Theres a baby at this concert double fisting pacifiers. shes gunna do great in college.
Just watched my manager erase "we've been 2 days wo an accident" and change it to "0" these ppl are too high.
Just saw a girl leaving CVS on her bike with a case of beer. She tried to ride one handed with the case under her other arm and fell over off the sidewalk. I'm glad to see someone else's life is a bigger joke than mine.
wait a second... your telling me you want me to take you to the bank at 10 on a tuesday so you can buy a blow up pool and fill it with beer?
yes... and buy you lunch
the only sentence i could make out from her was "i will wash these herpes away"
Am I the only one creeped out by the guy asleep behind our couch?
I wish I could like. Pull my liver out, and put it in the corner of a boxing ring, put a towel and ice on it, rub it's shoulders, and tell it to "get back in there, you got this!".
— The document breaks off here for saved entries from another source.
-- ==== Sys2Proof/Machine/Sequencer.lean ====
section
/-! DEFINITION. The sequencer (40_command.md rule R71): which micro-operation a phase selects, the phase after it, and one row of the
table as an operation on the state. -/

namespace Sys2Proof.Machine

/-- The micro-operation a row of R71 performs, if it performs one. `offered`: a command is offered; `taken`: the caller takes the
response. -/
def selectOp (ph : Phase) (pos len : Word32) (offered taken : Bool) : Option Instr :=
  match ph with
  | .idle => if offered then some .init else none
  | .p8 => if groupsDone pos len then none else some .xor8
  | .p4 => if lenT4 len then some .xor4 else none
  | .p2 => if lenT2 len then some .xor2 else none
  | .p1 => if lenT1 len then some .xor1 else none
  | .pf => some .fold
  | .pn => some .norm
  | .pb => some .blend
  | .done => if taken then some .ret else none

/-- The `PH after` column of R71. -/
def phaseAfter (ph : Phase) (pos len : Word32) (offered taken : Bool) : Phase :=
  match ph with
  | .idle => if offered then .p8 else .idle
  | .p8 => if groupsDone pos len then .p4 else .p8
  | .p4 => .p2
  | .p2 => .p1
  | .p1 => .pf
  | .pf => .pn
  | .pn => .pb
  | .pb => .done
  | .done => if taken then .idle else .done

/-- An offered command is latched in `IDLE` and has no effect in any other phase (R71, R76). -/
def State.latchOffer (s : State) (offer : Option Command) : State :=
  match s.ph, offer with
  | .idle, some c => s.accept c
  | _, _ => s

/-- One row of R71 from a state whose input `e` is already used up: the offer is latched, the selected micro-operation is performed,
`PH` advances. A row that performs none changes `PH` only; "no step" is a row that changes nothing (R121; log entry 6). -/
def row (e : HostInput) (s : State) : Out :=
  match selectOp s.ph s.pos s.len e.offer.isSome e.take with
  | none => .next { s with ph := phaseAfter s.ph s.pos s.len e.offer.isSome e.take }
  | some i =>
    andThen (exec i (s.latchOffer e.offer)) fun t =>
      .next { t with ph := phaseAfter s.ph s.pos s.len e.offer.isSome e.take }

/-- One step with the input `e`: reset overrides everything (R141), and it is the only way on from a recorded fault (R125); without it a
recorded fault answers again (R121); otherwise the step is the row of R71. -/
def stepWith (e : HostInput) (s : State) : Out :=
  if e.reset then .next s.resetEvent
  else
    match s.fault with
    | some a => .fault (.outOfBuffer a)
    | none => row e s

/-- The entry a step's row makes in a micro-operation trace: the spelling, and the address where it reads one (R58). -/
def traceEntry (e : HostInput) (s : State) : Option (String × Option Nat) :=
  match selectOp s.ph s.pos s.len e.offer.isSome e.take with
  | some .xor8 => some ("XOR8", some s.ea)
  | some .xor4 => some ("XOR4", some s.ea)
  | some .xor2 => some ("XOR2", some s.ea)
  | some .xor1 => some (xor1Spelling s.boff, some s.ea)
  | some i => some (i.mnemonic, none)
  | none => none

/-- A list of operations one after another: the reading of a pseudo-operation's expansion (R59). -/
def runOps : List Instr → State → Out
  | [], s => .next s
  | i :: is, s => andThen (exec i s) (runOps is)

end Sys2Proof.Machine
end

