/-- `t` is reached after `k` steps of a run that accepts `c`, and its next row is that of step `k`. -/
structure State.AtRow (s : State) (c : Command) (k : Nat) (t : State) : Prop where
  steps_eq : steps k s = .next t
  running : s.Running c k t
  inv : t.Inv
  busy : t.ph ≠ .idle
  row_eq : rowNumber t.pos c.len t.ph = k

section
variable {s t : State} {c : Command} {k p : Nat} (h : s.AtRow c k t)
include h

theorem State.AtRow.pos_le_iff (hp : p < c.len.toNat) : t.pos.toNat ≤ p ↔ k ≤ readStep c.len.toNat p := by
  have hiff := h.running.busy.pos_le_iff h.busy (h.running.len_eq ▸ hp)
  rwa [h.running.len_eq, h.row_eq] at hiff

theorem State.AtRow.lt_pos_add_iff (hp : p < c.len.toNat) :
    p < t.pos.toNat + readsOfRow t.pos c.len t.ph ↔ readStep c.len.toNat p ≤ k := by
  have hiff := h.running.busy.lt_pos_add_iff h.busy (h.running.len_eq ▸ hp)
  rwa [h.running.len_eq, h.row_eq] at hiff

/-- Where the row faults, and that it does so (R41). -/
theorem State.AtRow.row_eq_fault_iff {a : Nat} : Machine.row t.input t.begin = .fault (.outOfBuffer a) ↔
    ∃ j, j < readsOfRow t.pos c.len t.ph ∧ a = t.begin.ea + j ∧ t.begin.readByte a = none ∧
      ∀ i, i < j → t.begin.readByte (t.begin.ea + i) ≠ none := by
  rw [Machine.row_eq_fault_iff (s := t.begin) h.busy, State.memRead_error_iff, ← h.running.len_eq]
  rfl

theorem State.AtRow.reset_eq (hreset : s.noReset (stepsToDone c.len)) (hk : k < stepsToDone c.len) : t.input.reset = false := by
  rw [h.running.env.input_eq]
  exact State.noReset_getD hreset hk

theorem State.AtRow.ne_done (hk : k < stepsToDone c.len) : t.ph ≠ .done := by
  intro hph
  have hnumber := h.row_eq
  simp only [hph, rowNumber, stepsToDone] at hnumber hk
  omega

/-- A row that completes before `DONE` leads on to that of the next step. -/
theorem State.AtRow.next {u : State} (hreset : s.noReset (stepsToDone c.len)) (hk : k < stepsToDone c.len)
    (hrow : RowStep t.input t.begin u) : s.AtRow c (k + 1) u.settle := by
  have hstep : step t = .next u.settle := hrow.step_eq (h.reset_eq hreset hk) h.running.fault_eq
  have hsucc := hrow.rowNumber_succ { h.running.busy with } h.busy (h.ne_done hk)
  obtain ⟨-, hlen, -⟩ := hrow.command_eq h.busy
  have hlen' : u.len = c.len := hlen.trans h.running.len_eq
  have hnumber : rowNumber u.pos c.len u.ph = k + 1 := by
    rw [← h.row_eq, ← hlen', hsucc, hlen]
    rfl
  have hbusy : u.ph ≠ .idle := fun hph => by simp [hph, rowNumber] at hnumber
  exact {
    steps_eq := by rw [steps_succ, h.steps_eq]; exact hstep
    running := h.running.row hrow h.busy hbusy
    inv := (stepKeepsInvariant t _ h.inv hstep).1
    busy := hbusy
    row_eq := hnumber }

variable (hwf : c.wf s.params.aw = true)
include hwf

theorem State.AtRow.ea_eq : t.begin.ea = c.base + t.pos.toNat :=
  congrArg (· + t.pos.toNat) (h.running.base_eq.trans (Command.base_mod_of_wf hwf))

/-- A byte read of the row finds nothing exactly when the run does not answer that byte. -/
theorem State.AtRow.readByte_eq_none {j : Nat} (hj : j < readsOfRow t.pos c.len t.ph) (hlt : t.pos.toNat + j < c.len.toNat) :
    t.begin.readByte (t.begin.ea + j) = none ↔ ¬ s.answers c (t.pos.toNat + j) := by
  have hle := h.pos_le_iff hlt
  have hge := h.lt_pos_add_iff hlt
  have hk : readStep c.len.toNat (t.pos.toNat + j) = k := by omega
  rw [h.ea_eq hwf, Nat.add_assoc, State.readByte_eq_none h.inv.env.begin.readable_held, State.answers, hk, ← h.running.valid_eq,
    ← h.running.env.begin_readable, ← h.running.env.params_eq, ← and_assoc]
  rfl

variable (hstop : s.StopsAt c p)
include hstop

/-- The row that R71 has read the first byte that is not answered faults there. -/
theorem State.AtRow.row_fault (hk : k = readStep c.len.toNat p) : Machine.row t.input t.begin = .fault (.outOfBuffer (c.base + p)) := by
  obtain ⟨hp, hun, hans⟩ := hstop
  have hle := (h.pos_le_iff hp).mpr (by omega)
  have hlt := (h.lt_pos_add_iff hp).mpr (by omega)
  obtain ⟨j, rfl⟩ := Nat.exists_eq_add_of_le hle
  refine h.row_eq_fault_iff.mpr ⟨j, by omega, by rw [h.ea_eq hwf, Nat.add_assoc], ?_, fun i hi => ?_⟩
  · rw [← Nat.add_assoc, ← h.ea_eq hwf]
    exact (h.readByte_eq_none hwf (by omega) hp).mpr hun
  · rw [ne_eq, h.readByte_eq_none hwf (by omega) (by omega), not_not]
    exact hans _ (by omega)

/-- A row of an earlier step completes. -/
theorem State.AtRow.row_next (hk : k < readStep c.len.toNat p) : ∃ u, RowStep t.input t.begin u := by
  obtain ⟨hp, -, hans⟩ := hstop
  have hbefore := h.lt_pos_add_iff hp
  cases hrow : Machine.row t.input t.begin with
  | next u => exact ⟨u, rowStep_of_row hrow⟩
  | refused r => exact absurd hrow (row_ne_refused _ _ r)
  | fault r =>
    obtain ⟨a⟩ := r
    obtain ⟨j, hj, rfl, hnone, -⟩ := h.row_eq_fault_iff.mp hrow
    exact absurd (hans _ (by omega)) ((h.readByte_eq_none hwf hj (by omega)).mp hnone)

end

/-- The first step accepts the command, and the run is at the row of step 1 (R72). -/
theorem State.atRow_of_accept {s : State} {c : Command} (hinv : s.Inv) (hidle : s.ph = .idle) (hfault : s.fault = none)
    (hoffer : s.input.offer = some c) (hreset : s.input.reset = false) : ∃ t, s.AtRow c 1 t := by
  obtain ⟨t, hsteps, hrun, hph, hpos, -⟩ := State.reaches_p8 hidle hfault hoffer hreset
  have hstep : step s = .next t := (andThen_next_right _).symm.trans hsteps
  exact ⟨t, hsteps, hrun, (stepKeepsInvariant s t hinv hstep).1, by simp [hph], by simp [hph, rowNumber, hpos]⟩

/-- Settles O56: the rows before that of the first byte that is not answered complete (`State.AtRow.row_next`), that one faults
(`State.AtRow.row_fault`), and none of them is that of `DONE`. -/
theorem runFaultsAtUnreadableByte : Obligations.RunFaultsAtUnreadableByte := by
  intro s c p hinv hidle hfault hoffer hwf hreset hp hun hans
  have hstop : s.StopsAt c p := ⟨hp, hun, hans⟩
  obtain ⟨hpos, hlt⟩ := readStep_bounds hp
  have hfirst : s.input.reset = false := by
    rw [(State.RunEnv.refl s).input_eq]
    exact State.noReset_getD hreset (by omega)
  have hrows {k : Nat} (hk : k + 1 ≤ readStep c.len.toNat p) : ∃ t, s.AtRow c (k + 1) t := by
    induction k with
    | zero => exact State.atRow_of_accept hinv hidle hfault hoffer hfirst
    | succ k ih =>
      obtain ⟨t, ht⟩ := ih (by omega)
      obtain ⟨u, hu⟩ := ht.row_next hwf hstop hk
      exact ⟨_, ht.next hreset (by omega) hu⟩
  have hbefore {k : Nat} (hk : k ≤ readStep c.len.toNat p) : ∃ u, steps k s = .next u ∧ u.ph ≠ .done := by
    cases k with
    | zero => exact ⟨s, rfl, by simp [hidle]⟩
    | succ k =>
      obtain ⟨t, ht⟩ := hrows hk
      exact ⟨t, ht.steps_eq, ht.ne_done (by omega)⟩
  refine ⟨?_, fun k hk => ?_⟩
  · obtain ⟨t, ht⟩ := hrows (k := readStep c.len.toNat p - 1) (by omega)
    rw [Nat.sub_add_cancel hpos] at ht
    rw [steps_succ, ht.steps_eq, andThen_next, step_eq_row (ht.reset_eq hreset hlt) ht.running.fault_eq,
      ht.row_fault hwf hstop rfl, andThen_fault]
  · obtain ⟨u, hu, hdone⟩ := hbefore hk
    obtain ⟨-, -, hresponses⟩ := steps_deliver_nothing hreset (by omega) (fun j hj => hbefore (by omega)) hu
    exact ⟨u, hu, hdone, hresponses⟩

end Sys2Proof.Machine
He just asked me if he's allowed to flirt with me. That's how whipped he is.
And now thanks to shrooms we all got a terrifying glimpse of what goes on in his head. I will not say I didn't see it coming when it turns out he made a suit out of people's skin
its not that I hate him, it's just that I wish his penis was attached to someone i like more
After my mom met Tanner, she literally turned and said "he's from old money, top of his class at Emory, already has doctors courting him for jobs and judging from your vocal performance the other night, he's gifted in bed. Fake a pregnancy right now"
I come from her. Holy hell.
My dad just bought me a 40. I consider this our peace treaty.
man my uterus needs to drop the egg or GTFO, BUUUSHIT
I found out he hated a girl that I hate so I fucked him. My reasons for fucking guys are getting bad.
As a side note, can you ask the maintenance staff not to drag their balls on our stairwell handrails. Please.